His eyes dropped to the very bottom of the page. Below the doctor’s scrawled signature was a stamp. Not the bank’s stamp. A personal seal, pressed into the paper in vivid, vermillion ink.
It was the image of a snarling wolf’s head, rendered in intricate detail. The jaw was open, the teeth bared.
I knew that seal. Everyone in the upper districts knew it.
It was the personal signet ring of Alistair Thorne. Silas’s father.
The room was utterly silent. The guard on the floor had stopped pretending to be unconscious. He was staring, wide-eyed. Gideon had taken a full step back from his brother, his face a mask of confusion and dawning horror.
Silas stood frozen, the paper trembling in his hands now. He stared at the wolf’s head. The red ink seemed to pulse on the page.
His father’s seal. Authorizing the payment from Ivy’s account to the butcher who killed his grandchild.
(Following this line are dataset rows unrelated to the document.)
-- ==== Sys2Proof/Machine/Rustra.lean ====
section
/-! DEFINITION. The Rustra port (12 R602 to R612; 11 R511 to R514; 14 R669 to R671): which messages the device hears, DOORBELL, MEM_READ, MEM_WRITE, HEARTBEAT, HA_RESP, credits and the link layer. -/

namespace Sys2Proof.Machine

/-! ## Which messages take effect -/

/-- A message can arrive: its lane is in service, or the other one of a bonded port is (12 R603, R767). -/
def State.hears (s : State) (m : Msg) : Bool :=
  decide (m.port < 2) && ((s.lane (256 + m.port)).rx == 3 || (s.link.bonded && ((s.lane 256).rx == 3 || (s.lane 257).rx == 3)))
/-- The session that a message names is open and bound to the port it came on (12 R767; 14 R667, R669). -/
def State.bound (s : State) (m : Msg) : Bool :=
  match s.session m.session with
  | some ss => ss.port == (if s.link.bonded then 0 else m.port)
  | none => false

/-- A message with an answer: nothing comes of one that cannot arrive, and one of a session that is not bound to the port is
answered with RESERVED and has no effect (14 R669). -/
def messageOp (m : Msg) (s : State) (refused : Out) (f : State → State) : Res :=
  if !s.hears m then ok s
  else if !s.bound m then ok (s.send refused)
  else ok (f s)

/-! ## Doorbells (11 R511 to R514) -/

/-- A doorbell value applied to a queue (11 R511). -/
def Sq.doorbell (x : Sq) (tail : Nat) : Sq :=
  if (tail + 65536 - x.seq % 65536) % 65536 ≤ 2 ^ x.log2 then { x with tail := tail % 65536 } else { x with dbErr := true }

/-- Noon applies what the endpoint has latched for a queue (11 R514). -/
def State.applyDoorbell (s : State) (q : Nat) : State :=
  match (s.sq q).latched with
  | some v => s.modSq q fun x => { x.doorbell v with latched := none }
  | none => s

/-- The endpoint latches a doorbell value for a queue that the session holds; Noon applies it at once when it runs, unless
the session's grace has ended (11 R514; 14 R670). -/
def State.ring (s : State) (session q tail : Nat) : State :=
  let s := s.modSq q fun x => { x with latched := some (tail % 65536) }
  let grace := match s.session session with
    | some ss => ss.grace
    | none => true
  if s.runs .noon && !grace then s.applyDoorbell q else s

/-- The doorbells latched for the queues of a session are applied (11 R514; 14 R672). -/
def State.applyLatched (s : State) (session : Nat) : State :=
  match s.session session with
  | some ss => if ss.grace then s else forEach ss.sqs State.applyDoorbell s
  | none => s

/-- DOORBELL: there is no answer; one for a queue that the session does not hold has no effect (11 R514; 12 R605; 14
R669). -/
def execDoorbell (m : Msg) (sq : Nat) (tail : Word32) (s : State) : Res :=
  if s.hears m && s.bound m && s.ownsSq m.session sq then ok (s.ring m.session sq (tail.toNat % 65536)) else ok s

/-! ## Remote reads and writes (12 R607) -/

/-- Status of a remote access (12 R604, R607; 09 R453). -/
def State.memStatus (s : State) (a len : Nat) : RegStatus :=
  if len % 4 ≠ 0 ∨ len = 0 ∨ 4096 < len ∨ a / 4096 ≠ (a + len - 1) / 4096 then .size
  else if a % 4 ≠ 0 then .align
  else if !(s.isHbm a || s.isSram a) || s.onBadStack a || s.onBadStack (a + len - 1) then .reserved
  else .ok

/-- MEM_READ; what a read of a poisoned block delivers is free (12 R607; 09 R449, R450; log 52). -/
def execMemRead (m : Msg) (address len : Nat) (s : State) : Res :=
  messageOp m s (.memResp m 5 []) fun s =>
    let st := s.memStatus address len
    if st ≠ .ok then s.send (.memResp m st.code [])
    else
    let s := s.findIn address len
    if s.anyPoison address len then
      match takeNat s with
      | (n, s) => s.send (.memResp m 0 (leBytes len n))
    else s.send (.memResp m 0 (s.bytes address len))

/-- MEM_WRITE: answered once the data is visible to every agent and every cached translation is dropped (12 R607; 09
R458). -/
def execMemWrite (m : Msg) (address : Nat) (data : List Byte) (s : State) : Res :=
  messageOp m s (.memResp m 5 []) fun s =>
    let st := s.memStatus address data.length
    if st ≠ .ok then s.send (.memResp m st.code [])
    else (s.writeAll address data).send (.memResp m 0 [])

/-! ## Heartbeats (12 R606, R611; 14 R670) -/

/-- HEARTBEAT: answered in hardware; one that returns before the grace ends restores the session (12 R606; 14 R670). -/
def execHeartbeat (m : Msg) (s : State) : Res :=
  messageOp m s (.heartbeatResp m 5 0 0) fun s =>
    let s := s.modSession m.session fun x => if x.grace then x else { x with lost := false }
    s.send (.heartbeatResp m 0 s.frame.counter (BitVec.ofNat 32 s.frameStatus))

/-! ## Answers to accesses of the host aperture (12 R605, R609; 14 R671; 08 R430 to R435) -/

/-- The stop of an activation tile whose page from an address on could not be read: the role, and the tile's first element
(08 R435). -/
def Stage.hostStop (st : Stage) (cluster u a : Nat) : Option (Nat × Nat × Status × Nat) :=
  (piecesIn (st.pieces cluster u) a (4096 - a % 4096)).head?.map fun x =>
    (x.1, st.tileStart x.1 u, .translationFault, pageOf a)

/-- The tile buffers of a set that wait for the answer with a tag take it: bytes, or a failed access (08 R409). -/
def State.tileAnswer (s : State) (tag job cluster u address : Nat) (data : Option (List Byte)) : State :=
  match s.job? job with
  | none => s
  | some j => match ((s.cluster cluster).bufs.find? fun (b : TileBuf) => b.job == job && b.hostReads.contains tag).bind fun b =>
      (j.body.stageList[b.stage]?).map (·.eff b.rerun) with
    | none => s
    | some st =>
      let bad := st.hostStop cluster u address
      forEach (s.fetchSet j st cluster) (fun s c =>
        s.modBuf c (fun (b : TileBuf) => b.job == job && b.hostReads.contains tag) fun (b : TileBuf) =>
          let b := { b with hostReads := b.hostReads.filter fun (n : Nat) => n != tag }
          match data with
          | some l => { b with cells := landBytes b.cells address l }
          | none => { b with bad := earlierBad b.bad bad }) s

/-- The bytes that a load waits for reach its destination. -/
def LoadDest.fill (d : LoadDest) (lane skip size n : Nat) : LoadDest :=
  let put := fun (w : Word64) => BitVec.ofNat 64 (setBits w.toNat (8 * skip) (8 * size) n)
  match d with
  | .vec vd l => .vec vd (((List.range l.length).zip l).map fun (x : Nat × Option Word64) =>
      if x.1 = lane then x.2.map put else x.2)
  | .scalar sd v => .scalar sd (put v)

/-- A load takes bytes that it waits for; one that was dropped when its kernel stopped takes none (07 R370). -/
def State.loadAnswer (s : State) (job thread k lane skip size n : Nat) : State :=
  s.modThread thread fun th => if th.kernel = job then
    { th with loads := mapIf (fun l => l.n == k) (fun l => { l with dest := l.dest.fill lane skip size n, waits := l.waits - 1 }) th.loads }
    else th

/-- The destinations of a command: role, COLLECT entry, descriptor. -/
def Job.destinations (j : Job) : List (Nat × Nat × TDesc) :=
  match j.body with
  | .xfer _ d => [(1, 0, d)]
  | .acc d _ _ _ _ _ _ _ => [(1, 0, d)]
  | .collect _ es => ((List.range es.length).zip es).filterMap fun (x : Nat × CollEntry) => if x.2.recv then some (11, x.1, x.2.desc) else none
  | .stages l => (l[j.run.stage]?).elim [] fun st => [(4, st.outDesc), (7, st.rerunBuf), (8, st.argDesc), (10, st.outMx)].filterMap fun x =>
      x.2.map fun d => (x.1, 0, d)
  | _ => []

/-- The destination and its lowest element that a write of `n` bytes at an address delivers. -/
def Job.writtenBy (j : Job) (a n : Nat) : Option (Nat × Nat × Nat) :=
  j.destinations.findSome? fun x => (x.2.2.covered.find? fun i => decide (x.2.2.addr i < a + n) && decide (a < x.2.2.addr i + x.2.2.size 0)).map
    fun i => (x.1, x.2.1, i)

/-- A write of a command to the host aperture fails: the command ends TRANSLATION_FAULT at the element that it carries (08 R432; 14
R671). -/
def State.writeFailed (s : State) (job : Nat) (r : HaReq) : State :=
  match s.job? job with
  | none => s
  | some j =>
    if !j.live then s else
    match j.writtenBy (r.page + r.host % 4096) r.data.length with
    | some x => s.faultJob j { role := x.1, entry := x.2.1, stage := j.run.stage } (x.2.2, .translationFault, r.page)
    | none => s.modJob job fun j => j.finish .translationFault

/-- An outstanding access ends: with the bytes that were asked for, or failed (08 R431, R432; 12 R609; 14 R671). -/
def State.haAnswer (s : State) (r : HaReq) (data : Option (List Byte)) : State :=
  let s := { s with ha := s.ha.filter fun (x : HaReq) => x.tag != r.tag }
  match r.use with
  | .feed job address size => match data with
    | some l => s.modJob job fun j => { j with staged := stageBytes j.staged address (l.take size) }
    | none => s.modJob job fun j => { j with hostBad := insertNat r.page j.hostBad }
  | .tile job cluster u address => match data with
    | some l => s.tileAnswer r.tag job cluster u address (some l)
    | none => s.tileAnswer r.tag job cluster u address none
  | .load job thread k lane skip size => match data with
    | some l => s.loadAnswer job thread k lane skip size (ofLe (l.take size))
    | none => s.stopKernel job .translationFault
  | .write job _ => match data with
    | some _ => s
    | none => (s.stopKernel job .translationFault).writeFailed job r

/-- Bytes that an answer must carry: the whole words that hold what was asked for (12 R605). -/
def HaReq.fits (r : HaReq) (n : Nat) : Bool :=
  match r.use with
  | .feed _ _ size | .load _ _ _ _ _ size => n == (r.lead + size + 3) / 4 * 4
  | .tile _ _ _ _ => n % 4 == 0
  | .write _ _ => n == 0

/-- HA_RESP: the answer to an outstanding access. One whose CRC fails after replay is discarded and counted; the access it
answers fails when it is a read (12 R609). -/
def execHaResp (m : Msg) (data : List Byte) (crcOk : Bool) (s : State) : Res :=
  if !s.hears m then ok s else
  let s := if crcOk then s else { s with link := { s.link with crcErr := Nat.min 0xFFFF (s.link.crcErr + 1) } }
  match s.ha.find? fun (r : HaReq) => r.tag == m.tag.toNat && r.session == m.session && !r.held with
  | none => ok s
  | some r =>
    if !s.bound m then ok s
    else if !crcOk then ok (match r.use with
      | .write _ _ => s
      | _ => s.haAnswer r none)
    else if r.fits data.length then ok (s.haAnswer r (some (data.drop r.lead)))
    else ok s

/-- HA_RESP_TIMEOUT: while the session's heartbeat is lost, an access not answered within 1 ms fails (14 R671). -/
def execHaRespTimeout (tag : Nat) (s : State) : Res :=
  match s.ha.find? fun (r : HaReq) => r.tag == tag with
  | none => ok s
  | some r => match s.session r.session with
    | some ss => if ss.lost then ok (s.haAnswer r none) else ok s
    | none => ok s

/-! ## Credits and the link layer (12 R608, R609) -/

/-- Change the link layer of a port. -/
def State.modPort (s : State) (p : Nat) (f : LinkLayer → LinkLayer) : State :=
  { s with link := { s.link with ports := s.link.ports.modify {} p f } }

/-- CREDIT: the control node returns credits to the device, and requests that wait for them go out (12 R604, R608). -/
def execCredit (port req data : Nat) (s : State) : Res :=
  if s.hears ⟨port, 0, 0⟩ then
    ok ((s.modPort port fun l => { l with hostReq := l.hostReq + req, hostData := l.hostData + data }).pump port)
  else ok s

/-- The device sends again from the first message that is not acknowledged (12 R609). -/
def State.replay (s : State) (port : Nat) : State :=
  let l := s.link.ports.get {} port
  if l.nextSeq = l.firstUnacked then s else { s with out := s.out ++ [.replay port l.firstUnacked] }

/-- LINK_NAK: replay after a NAK (12 R609). -/
def execLinkNak (port : Nat) (s : State) : Res := if s.hears ⟨port, 0, 0⟩ then ok (s.replay port) else ok s

/-- LINK_REPLAY_TIMEOUT: replay after 2 µs without acknowledgement (12 R609). -/
def execLinkReplayTimeout (port : Nat) (s : State) : Res := if port < 2 then ok (s.replay port) else ok s

/-- LINK_LAYER_ACK: messages up to a sequence number are acknowledged, and are kept for replay no longer (12 R609). -/
def execLinkLayerAck (port seq : Nat) (s : State) : Res :=
  let l := s.link.ports.get {} port
  let ahead := fun (n : Nat) => (n + 4096 - l.firstUnacked) % 4096
  if s.hears ⟨port, 0, 0⟩ && decide (seq < 4096) && decide (ahead seq < ahead l.nextSeq) then
    ok (s.modPort port fun x => { x with firstUnacked := (seq + 1) % 4096 })
  else ok s

end Sys2Proof.Machine
end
His head lifted slowly. His eyes met mine. The fury was gone. The arrogance was gone. All that was left was a hollow, stunned shock. And beneath that, a flicker of something else—a terrible, sickening realization.
He wasn’t just covering for his mistress. He was following his father’s orders.
The dagger hung limp at his side. He opened his mouth, but no sound came out.
From the shadowed archway leading to the servants’ corridor, a figure stepped silently into the light. Regina.
She held a heavy, cast-iron fireplace poker loosely in one hand. Her eyes were on Silas, watching his every move.
I took a deep, painful breath, my throat aching where his fingers had been.
“So,” I said, the word cutting through the silence like glass. “Who’s the monster now?”